Abstract

Human polycystic echinococcosis is a parasitic infection caused by the larval stage of Echinococcus vogeli, which occurs in rural areas of Central and South America. Until now, little information on the genetic variability of E. vogeli is available. Here, 32 samples from human-excised E. vogeli cysts had a 396-bp sequence of the mitochondrial cytochrome oxidase I (COI) gene sequenced and compared to another 17 COI sequences representing nine Echinococcus species. A Bayesian COI tree revealed that all E. vogeli sequences formed a monophyletic and well-supported clade with an E. vogeli reference sequence. The occurrence of geographically restricted E. vogeli COI haplotypes suggests retention of ancestral polymorphisms with little migration in Acre, Brazil.

Highlights

  • In Brazil, despite significant improvements in sanitary conditions observed in the last decade, there are still several parasitic diseases with high prevalence, especially in less developed areas.[1]
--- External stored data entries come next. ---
-- ==== Sys2Proof/Machine/RegMap.lean ====
section
/-! DEFINITION. The register maps of the spec's chapters as data: addresses by name, and for each block the rows of its
register entries with their types, guards, field masks by type and reset values (R17, R33, R340). A value the table calls
fused or per record is 0 here and supplied by View.lean. -/
namespace Sys2Proof.Machine

/-- The type summary of a register entry (R340). -/
inductive RTyp where
  | rw | bw | ro | sq | ct | cm
deriving DecidableEq, Repr

/-- One register entry, or `count` of them `stride` apart: offset in the block, type, one instance per master (R339),
guards P and S, the masks of the fields by type, and the reset value (R17). -/
structure RegRow where
  off : Nat
  stride : Nat
  count : Nat
  typ : RTyp
  perM : Bool
  gp : Bool
  gs : Bool
  rw : Nat
  bw : Nat
  sq : Nat
  ct : Nat
  cm : Nat
  res : Nat
deriving DecidableEq, Repr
  • Previous reports on the genus Echinococcus evolutionary history showed that Neotropical E. vogeli and Echinococcus oligarthra were the first to diverge within the clade

  • It has been recognised that intraspecific genetic variations can influence several factors in parasites, such as life cycle patterns, host specificity, development time, transmission dynamics, sensitivity to chemotherapeutics, antigenicity, and disease-causing ability.[5]. The elucidation of intraspecific genetic variation has greatly contributed to the characterisation of local populations and has allowed a better understanding of the parasitehost relationship and clinical manifestations of the disease, serving as the basis for the identification of important antigens and the development of immunodiagnostic assays and vaccines.[11]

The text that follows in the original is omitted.